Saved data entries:
- Opening Delimiter -
-- ==== Sys2Proof/Machine/PackageOps.lean ====
section
/-! DEFINITION. Firmware packages: the staging buffer, verification and installation (20 R504–R506). -/

namespace Sys2Proof.Machine

/-- Bytes held contiguously from offset 0, and the state of the buffer (20 R505). -/
def Device.setPackage (d : Device) (bs : List Byte) : Device :=
  ((d.modEng fun e => { e with package := bs }).set O.packageBytes bs.length).set O.packageState (if bs.isEmpty then 0 else 1)

/-- A verification or an installation is in progress.
DEDUCED 146 (notes/assumptions). -/
def Device.packageBusy (d : Device) : Bool := d.eng.verifying.isSome || d.eng.installing.isSome

/-- A piece outside its rules (20 R505): no whole offset, beyond the bytes held, beyond the 256 KiB.
DEDUCED 146 (notes/assumptions). -/
def Device.pieceBad (d : Device) (bs : List Byte) : Bool :=
  let off := ofLe (bs.take 4)
  decide (bs.length < 4) || decide (d.eng.package.length < off) || decide (262144 < off + (bs.length - 4))

/-- An accepted piece (20 R505): offset 0 empties the buffer first.
DEDUCED 146 (notes/assumptions). -/
def Device.pieceNow (d : Device) (bs : List Byte) : Device :=
  let off := ofLe (bs.take 4)
  let old := if off = 0 then [] else d.eng.package
  d.setPackage (old.take off ++ bs.drop 4 ++ old.drop (off + (bs.length - 4)))

/-- A field of the package. -/
def packageField (p : List Byte) (off n : Nat) : Nat := ofLe ((p.drop off).take n)

/-- Why a package is rejected: the first cause of 20 R505, 0 for none.
DEDUCED 147 (notes/assumptions). -/
def Device.packageVerdict (d : Device) : Nat :=
  let p := d.eng.package
  let cls := packageField p 6 1
  let len := packageField p 16 4
  if p.length < 64 ∨ packageField p 0 4 ≠ 0x58504C55 ∨ packageField p 4 2 ≠ 1 ∨ packageField p 7 1 ≠ 0 ∨
      packageField p 52 12 ≠ 0 ∨ 6 < cls then 1
  else if p.length ≠ 128 + len then 2
  else if Config.sha256 ((p.drop 64).take len) ≠ (p.drop 20).take 32 then 3
  else if Config.ed25519Ok (p.take (64 + len)) (p.drop (64 + len)) = false then 4
  else if (packageField p 12 2 : Int) < (d.banks cls).floor then 5
  else if Config.siliconStepping < packageField p 14 2 then 6
  else 0

/-- PackageVerify 1 (20 R505): the verdict is reached on the buffer as it stands.
DEDUCED 147 (notes/assumptions). -/
def Device.verifyNow (d : Device) (path : Nat) : Device :=
  let v := d.packageVerdict
  d.modEng fun e => { e with verifying := some (path, v) }

/-- The verdict of a verification (20 R505).
DEDUCED 147 (notes/assumptions). -/
def Device.verifyDone (d : Device) : Device :=
  match d.eng.verifying with
  | none => d
  | some (path, v) =>
    let p := d.eng.package
    let d := (d.modEng fun e => { e with verifying := none }).set O.packageReject v
    let d := (((d.set O.packageState (if v = 0 then 2 else 3)).set O.packageClass (packageField p 6 1)).set O.packageVersion
      (packageField p 8 4)).set O.packageSecurity (packageField p 12 2)
    d.answer path 0xA010 3 0 0 []

/-- The bank that an installation fills: not BootBank, and run or being loaded by no engine (20 R506).
DEDUCED 148 (notes/assumptions). -/
def Device.freeBank (d : Device) (c : Nat) : Option Nat :=
  let b := 1 - (d.banks c).boot
  let used := (List.range 16).any fun e =>
    engineClass e == c && d.get (O.engineState e) != 4 && d.get (O.engineState e) != 5 && d.get (O.engineState e) != 0 &&
      ((d.engine e).bank == b || (d.engine e).load.any fun l => l.1 == b)
  if used then none else some b

/-- PackageInstall is refused (20 R506).
DEDUCED 148 (notes/assumptions). -/
def Device.installRefused (d : Device) : Bool :=
  d.get O.packageState != 2 || d.packageBusy || (d.freeBank (d.getN O.packageClass)).isNone

/-- A bank of a class changed. -/
def ClassBanks.modBank (b : ClassBanks) (n : Nat) (f : Bank → Bank) : ClassBanks :=
  if n = 0 then { b with bank0 := f b.bank0 } else { b with bank1 := f b.bank1 }

/-- PackageInstall 1 (20 R506): the copy starts, and the bank is not valid while it lasts. -/
def Device.installNow (d : Device) (path : Nat) : Device :=
  let c := d.getN O.packageClass
  match d.freeBank c with
  | none => d
  | some b =>
    ((d.modBanks c fun x => x.modBank b fun k => { k with valid := false }).showBanks c).modEng fun e =>
      { e with installing := some path }

/-- The copy has been read back (20 R506). -/
def Device.installDone (d : Device) (ok : Bool) : Device :=
  match d.eng.installing with
  | none => d
  | some path =>
    let c := d.getN O.packageClass
    let p := d.eng.package
    let img := (p.drop 64).take (packageField p 16 4)
    let v := d.get O.packageVersion
    let sec := d.get O.packageSecurity
    let d := d.modEng fun e => { e with installing := none }
    if ok then
      let b := 1 - (d.banks c).boot
      let d := ((d.modBanks c fun x => x.modBank b fun _ => ⟨true, img, v, sec⟩).showBanks c).set O.packageState 4
      d.answer path 0xA010 9 0 0 []
    else d.answer path 0xA010 9 0x0818 0 []

end Sys2Proof.Machine
end

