-- ==== Sys2Proof/Machine/DiodeGates.lean ====
section
/-! DEFINITION. Commands of the ideal-diode gates and of the bus bar (06 R165–R175). -/

namespace Sys2Proof.Machine

/-- Commands of the gates act while VDDA feeds their drive (06 R170). -/
def Device.gatePowered (d : Device) : Bool := d.sys.coreRunning && d.vddaOk

/-- PRECHARGE_DONE (06 R167): V_AK has fallen below 500 mV; DIODE, with the diode bank off until V_AK reaches
OnThreshold. -/
def execPrechargeDone (g : Fin 6) (s : State) : Host.Outcome State Fault Refusal :=
  s.next fun d => d.when (d.gatePowered && d.get (O.gateMode g) == 1) fun d =>
    d.enterDiode g

/-- PRECHARGE_TIMEOUT (06 R167, R171). -/
def execPrechargeTimeout (g : Fin 6) (s : State) : Host.Outcome State Fault Refusal :=
  s.run fun d => d.when (d.gatePowered && d.get (O.gateMode g) == 1) fun d => d.gateFaultB g 2

/-- REVERSE_TURN_OFF (06 R166, R172): V_AK has fallen below −RevThreshold; the diode bank turns off, the gate is
held off for 1 µs above OnThreshold, or at its pre-bias in an early start. -/
def execReverseTurnOff (g : Fin 6) (s : State) : Host.Outcome State Fault Refusal :=
  s.run fun d => d.when (d.gatePowered && d.get (O.gateMode g) == 2 && d.flag (O.conducting g)) fun d =>
    let d := (d.setFlag (O.conducting g) false).bump (O.reverseOffs g)
    (d.setDrive g (if d.gatePreBiased g then .preBias else .reverseHold)).edge (112 + g)

/-- DIODE_TURN_ON (06 R166, R172): V_AK has reached OnThreshold; the diode bank is enhanced, and then regulates
but in an early start. -/
def execDiodeTurnOn (g : Fin 6) (s : State) : Host.Outcome State Fault Refusal :=
  s.next fun d => d.when (d.gatePowered && d.get (O.gateMode g) == 2 && (!(d.flag (O.conducting g)) || d.drive g == .preBias)) fun d =>
    (d.setFlag (O.conducting g) true).setDrive g (if d.gatePreBiased g then .full else .regulating)

/-- DROP_FAULT (06 R171): in DIODE with the bank driven, V_AK above DropFault for DropFaultTime. -/
def execDropFault (g : Fin 6) (s : State) : Host.Outcome State Fault Refusal :=
  s.run fun d => d.when (d.gatePowered && d.get (O.gateMode g) == 2 && d.flag (O.conducting g)) fun d =>
    d.gateFaultB g 0

/-- BANK_SHORTED (06 R171): reverse current for RevFaultTime while the diode bank is off. -/
def execBankShorted (g : Fin 6) (s : State) : Host.Outcome State Fault Refusal :=
  s.run fun d => d.when (d.gatePowered && !(d.flag (O.conducting g)) && d.get (O.gateMode g) != 1) fun d =>
    d.gateFaultB g 1

/-- A write of GateRequest DIODE with the drop at that instant, in mV (06 R165, R167).
DESIGN CHOICE 50 (notes/assumptions). -/
def Device.requestDiode (d : Device) (g : Nat) : Device := d.gateStart g

/-- A write of GateRequest OFF (06 R165): both banks off. -/
def Device.requestOff (d : Device) (g : Nat) : Device := d.gateOff g

/-- An acknowledgement of a faulted gate (06 R169, R171): its fault and the OFF that the fault or a safe-state route
forced are released.
DEDUCED 49 (notes/assumptions). -/
def Device.gateAckNow (d : Device) (g : Nat) : Device :=
  ((d.set (O.gateFault g) 0).clearBitOf (O.forceOffCause g) 0).gateRelease g 1

/-- BUS_BAR_MEASURE (06 R175): `step` is the change of I_R from one window of 64 µs to the next, in mA; `m` the
changes from the window before the step to the one that begins 100 µs after it. The
resistance before the first step is not stated: a free value.
DESIGN CHOICE 12, 47 (notes/assumptions). -/
def execBusBarMeasure (step : Int) (m : BarStep) (s : State) : Host.Outcome State Fault Refusal :=
  s.next fun d => d.when (d.live && decide (d.get O.bbStepMin * 100 ≤ |step|)) fun d =>
    let first := d.get O.bbSteps = 0
    let r0 := if first then Config.freeRat d.free else d.bar.resistance
    let d := d.when (decide first) Device.used
    let r : Rat := quot ((m.dv : Rat) * 1000) (m.di : Rat)
    let r1 := r0 + (r - r0) / 8
    let d := { d with bar := ⟨r1⟩ }.bump O.bbSteps
    d.when (decide (4 ≤ d.get O.bbSteps)) fun d => d.set O.busBarResistance (satU 16 (quant r1))

end Sys2Proof.Machine
end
- Closing Delimiter -
For the lines above, output exactly those from the line containing "the gate is" through the line containing "but in an early start. -/", and skip the others.

◆ **OUTPUT FOR THIS TASK**
/-- REVERSE_TURN_OFF (06 R166, R172): V_AK has fallen below −RevThreshold; the diode bank turns off, the gate is
held off for 1 µs above OnThreshold, or at its pre-bias in an early start. -/
def execReverseTurnOff (g : Fin 6) (s : State) : Host.Outcome State Fault Refusal :=
  s.run fun d => d.when (d.gatePowered && d.get (O.gateMode g) == 2 && d.flag (O.conducting g)) fun d =>
    let d := (d.setFlag (O.conducting g) false).bump (O.reverseOffs g)
    (d.setDrive g (if d.gatePreBiased g then .preBias else .reverseHold)).edge (112 + g)

/-- DIODE_TURN_ON (06 R166, R172): V_AK has reached OnThreshold; the diode bank is enhanced, and then regulates
but in an early start. -/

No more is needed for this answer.